Chapter 14 CARBOHYDRATES

Carbohydrates are among the most abundant substances on the Earth and perform many vital functions in both plants and animals. The most common of these are cellulose, starch, and various sugars. Cellulose is the main structural component of plants, used to construct rigid cell walls, fibres, and woody tissue. Starch is the chief form for storing carbohydrates for later use as a food or energy source. In higher animals, the sugar glucose is an essential component of blood. Ribose and 2-deoxyribose are constituents of genetic material. Other carbohydrates are important components of coenzymes, antibiotics, cartilage, the shells of crustaceans, and bacteria cell walls. For the last decades, a definite role played by carbohydrates in the processes of cell recognition and immunity was established.

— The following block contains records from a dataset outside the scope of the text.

-- ==== Sys2Proof/Machine/Flags.lean ====
section
/-! DEFINITION. The two summaries (Table 12-8), the events that set their flags, ATTN and the interrupt message. -/

namespace Sys2Proof.Machine

/-- The flags of the POS-side summary (11.4). -/
inductive PosFlag where
  | priceClamped
  | commitApplied
  | commitExpired
  | daypartChanged
  | nvaFault
  | suspendedChanged
  | checkResult
deriving DecidableEq, Repr

/-- Table 12-8: the bit of a POS-side flag. -/
def PosFlag.bit : PosFlag → Nat
  | .priceClamped => 0
  | .commitApplied => 1
  | .commitExpired => 2
  | .daypartChanged => 3
  | .nvaFault => 4
  | .suspendedChanged => 5
  | .checkResult => 6

/-- Every flag of the POS-side summary. -/
def PosFlag.all : List PosFlag :=
  [.priceClamped, .commitApplied, .commitExpired, .daypartChanged, .nvaFault, .suspendedChanged, .checkResult]

/-- The flags of the content-side summary (12.2). -/
inductive ContentFlag where
  | cmdDone
  | priceClamped
  | commitApplied
  | daypartChanged
  | nvaFault
  | priceSuspended
  | checkResult
  | priceOverflow
  | loadFault
  | frameLate
  | panelThermal
  | sensorFault
deriving DecidableEq, Repr

/-- Table 12-8: the bit of a content-side flag. -/
def ContentFlag.bit : ContentFlag → Nat
  | .cmdDone => 0
  | .priceClamped => 1
  | .commitApplied => 2
  | .daypartChanged => 3
  | .nvaFault => 4
  | .priceSuspended => 5
  | .checkResult => 6
  | .priceOverflow => 7
  | .loadFault => 8
  | .frameLate => 9
  | .panelThermal => 10
  | .sensorFault => 11

/-- Whether a flag of the POS-side summary is set. -/
def State.posFlag (s : State) (f : PosFlag) : Bool := s.link.summary.getLsbD f.bit

/-- Whether a flag of the content-side summary is set. -/
def State.contentFlag (s : State) (f : ContentFlag) : Bool := s.port.summary.getLsbD f.bit

/-- R164: ATTN is driven low while at least one flag of the POS-side summary is set. -/
def State.attnLow (s : State) : Bool := PosFlag.all.any s.posFlag

/-- R162: an event sets its POS-side flag; a flag already set stays set. -/
def State.raisePos (s : State) (f : PosFlag) : State :=
  { s with link := { s.link with summary := s.link.summary ||| BitVec.twoPow 8 f.bit } }

/-- R169, R170: an event sets its content-side flag; while the interrupt is armed and the message enabled it sends
one message and disarms the interrupt. -/
def ContentPort.raise (p : ContentPort) (f : ContentFlag) : ContentPort :=
  let sends := p.armed && p.messageEnabled
  { p with summary := p.summary ||| BitVec.twoPow 32 f.bit,
           armed := p.armed && !sends,
           messages := if sends then p.messages + 1 else p.messages }

/-- An event of the content-side summary. -/
def State.raiseContent (s : State) (f : ContentFlag) : State := { s with port := s.port.raise f }

/-- An event that both summaries report. -/
def State.raiseBoth (s : State) (p : PosFlag) (c : ContentFlag) : State := (s.raisePos p).raiseContent c

end Sys2Proof.Machine
end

Carbohydrates being the initial products of photosynthesis (from carbon dioxide and water) represent a certain «bridge» between inorganic and organic substances.

The term carbohydrates, which has been used since the mid-nineteen century, derives historically from the observation that many compounds in this class (for example ribose, C5H10O5, glucose, C6H12O6, and sucrose, C12H22O11) have the empirical formula Cx(H2O)y and are formally regarded as «hydrates of carbon». However, many important compounds related to carbohydrates, such as deoxyribose, C5H10O4, uronic acids, and amino sugars (see further in this chapter), are not covered by this definition. Nevertheless, this term is steadily employed along with the equivalent names saccharides or simply sugars.

It is difficult enough to give a clear definition of carbohydrates, because they include very different types of compounds, from small molecules with several carbon atoms to polymers whose molecular mass amounts to millions. Sometimes carbohydrates are defined as «polyhydroxy aldehydes, polyhydroxy ketones, or substances that give such compounds on hydrolysis». But in this book, we have never used chemical properties in the definition of classes. It would be better, therefore, to divide carbohydrates into three big groups (or sub-classes), namely, monosaccharides, oligosaccharides, and polysaccharides, and to study them separately.